In tests of Beidou’s signals conducted August 21–30, 2007, the CSNPC found an average 0.5 meter residual ranging error and a one-meter sequential error in the MEO satellite’s orbital positions based on comparisons with satellite laser ranging to the satellite. (to see Table 1 and Figure 1, which illustrate this point, download the article pdf above.) The on-board clock error was 5 nanoseconds over 3 hours, and 11 nanoseconds in the course of 24 hours.

Industry on Parade
A well-attended exhibition accompanying the conference drew a couple of dozen Chinese and foreign companies and public agencies. These included the country’s first GNSS company to issue public shares of stock (and the provider of services for the first phase of Beidou), Beijing BDStar Navigation Co., Ltd. Although organizations representing the automotive, portable navigation, and telecom sectors dominated the exhibit, Beijing UniStrong, which plans on entering the U.S. survey market, also was represented.

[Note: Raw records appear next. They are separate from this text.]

-- ==== Sys2Proof/Machine/Operands.lean ====
section
/-! DEFINITION. The operand forms (spec/42_load_store.md R88, 30_encoding.md R54) and the stack form (43_stack.md R92,
R93). The direct form is `State.rd` and `State.wr`; the immediate form is the operand byte itself. -/

namespace Sys2Proof.Machine

/-- Register-indirect read: the named cell's content is the address (R88, LD's second operand). -/
def State.rdIndirect (s : State) (r : Byte) : Byte := s.rd (s.rd r)

/-- The address a register-indirect write goes to: the named cell's content (R88, ST's first operand). -/
def State.indirectAddress (s : State) (r : Byte) : Byte := s.rd r

/-- A jump target: the content of the named cell, widened to the pc (R99). -/
def State.target (s : State) (r : Byte) : PcWord := (s.rd r).setWidth 9

/-- The address a push writes to: SP after the decrement (R32, R93). -/
def State.pushAddress (s : State) : Byte := s.sp - 1

/-- Push the byte `value` computes from the state after the decrement; SP = 0 raises StackBounds before any write (R92,
and D6 for the order). -/
def State.push (s : State) (value : State → Byte) : Except Fault State :=
  if s.sp = 0 then .error (.stackBounds s.sp)
  else
    let t := s.wr Config.spReg (s.sp - 1)
    .ok (t.wr t.sp (value t))

/-- The byte on top of the stack; SP >= 0xF4 raises StackBounds (R92). -/
def State.top (s : State) : Except Fault Byte :=
  if Config.spTop ≤ s.sp then .error (.stackBounds s.sp) else .ok (s.rd s.sp)

/-- `SP <- SP + 1` (R91, R97). -/
def State.dropTop (s : State) : State := s.wr Config.spReg (s.sp + 1)

end Sys2Proof.Machine
end

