-- ==== Sys2Proof/Machine/Stack.lean ====
section
/-! DEFINITION. The meanings of PUSH and POP (spec/43_stack.md). -/

namespace Sys2Proof.Machine

/-- PUSH: SP <- SP - 1, then M[SP] <- M[ra], the source read after the decrement (R90). -/
def execPush (ra : Byte) (s : State) : Host.Outcome State Fault Refusal :=
  finish .push s (s.push fun t => t.rd ra)

/-- The handler of POP (R91): the popped byte is written to `ra` first, and SP is read again for the increment; a byte
of 0xF4 or more popped into R7 would leave the stack's region and raises StackBounds. -/
def popInto (ra : Byte) (s : State) : Except Fault State :=
  match s.top with
  | .error cause => .error cause
  | .ok v => if ra = Config.spReg ∧ Config.spTop ≤ v then .error (.stackBounds v) else .ok (s.wr ra v).dropTop

/-- POP: M[ra] <- M[SP], then SP <- SP + 1 (R91). -/
def execPop (ra : Byte) (s : State) : Host.Outcome State Fault Refusal := finish .pop s (popInto ra s)

end Sys2Proof.Machine
end

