-- ==== Sys2Proof/Machine/Dispatch.lean ====
section
/-! DEFINITION. The dispatch: one arm per constructor of Instr, each one call of its meaning (spec/40_cycle.md R68). -/

namespace Sys2Proof.Machine

def exec (i : Instr) (s : State) : Host.Outcome State Fault Refusal :=
  match i with
  | .nop => Sys2Proof.Machine.execNop s
  | .hlt => Sys2Proof.Machine.execHlt s
  | .ret => Sys2Proof.Machine.execRet s
  | .push ra => Sys2Proof.Machine.execPush ra s
  | .pop ra => Sys2Proof.Machine.execPop ra s
  | .prn ra => Sys2Proof.Machine.execPrn ra s
  | .pra ra => Sys2Proof.Machine.execPra ra s
  | .call ra => Sys2Proof.Machine.execCall ra s
  | .jmp ra => Sys2Proof.Machine.execJmp ra s
  | .jeq ra => Sys2Proof.Machine.execJeq ra s
  | .jne ra => Sys2Proof.Machine.execJne ra s
  | .jgt ra => Sys2Proof.Machine.execJgt ra s
  | .jlt ra => Sys2Proof.Machine.execJlt ra s
  | .jle ra => Sys2Proof.Machine.execJle ra s
  | .jge ra => Sys2Proof.Machine.execJge ra s
  | .inc ra => Sys2Proof.Machine.execInc ra s
  | .dec ra => Sys2Proof.Machine.execDec ra s
  | .not ra => Sys2Proof.Machine.execNot ra s
  | .ldi ra imm => Sys2Proof.Machine.execLdi ra imm s
  | .ld ra rb => Sys2Proof.Machine.execLd ra rb s
  | .st ra rb => Sys2Proof.Machine.execSt ra rb s
  | .add ra rb => Sys2Proof.Machine.execAdd ra rb s
  | .sub ra rb => Sys2Proof.Machine.execSub ra rb s
  | .mul ra rb => Sys2Proof.Machine.execMul ra rb s
  | .div ra rb => Sys2Proof.Machine.execDiv ra rb s
  | .mod ra rb => Sys2Proof.Machine.execMod ra rb s
  | .cmp ra rb => Sys2Proof.Machine.execCmp ra rb s
  | .and ra rb => Sys2Proof.Machine.execAnd ra rb s
  | .or ra rb => Sys2Proof.Machine.execOr ra rb s
  | .xor ra rb => Sys2Proof.Machine.execXor ra rb s
  | .shl ra rb => Sys2Proof.Machine.execShl ra rb s
  | .shr ra rb => Sys2Proof.Machine.execShr ra rb s
  | .int ra => Sys2Proof.Machine.execInt ra s
  | .iret => Sys2Proof.Machine.execIret s

end Sys2Proof.Machine
end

Underlining the Shanghai region’s generally accepted status as the economic center of China, Chen Kehong, vice-chairman of the Shanghai Municipality’s Science and Technology Commission, described the region’s 14-station differential GPS network.

“In the future, would like to see incorporate multiple [GNSS] systems [into the DGPS network], including Beidou.” Chen said that the regional government would like to see such services based on market rather than planned economy.

“The Shanghai municipal government will move Beidou into the application industry chain,” he added. “We will spare no effort to implement Beidou services and technology development.”

In a corresponding show of bureaucratic support for commercial development, Li Yongxiong, director general of the Department of Map Management, State Bureau of Surveying and Mapping (SBSM), described efforts to liberalize China’s regulatory policies on access to data with which create navigable map databases.

Eleven companies approved by central government to product digital maps with maps currently available from six Chinese companies. These cover every city in China except two, and 95 percent of all of highways, according to Li.

Available mapbases incorporate 5 million points of interest and 1.8 million miles of highways and expressways at 1:10,000 scale. The SBSM is “working very hard on 1:2,000 scale databases in urban areas,” for which the agency would like to create a system to provide real-time updates.

(Articles in future issues of Inside GNSS will return to the subject of China’s domestic GNSS design and manufacturing sector as well as the effect of Compass/Beidou’s development on the world’s other GNSS systems.)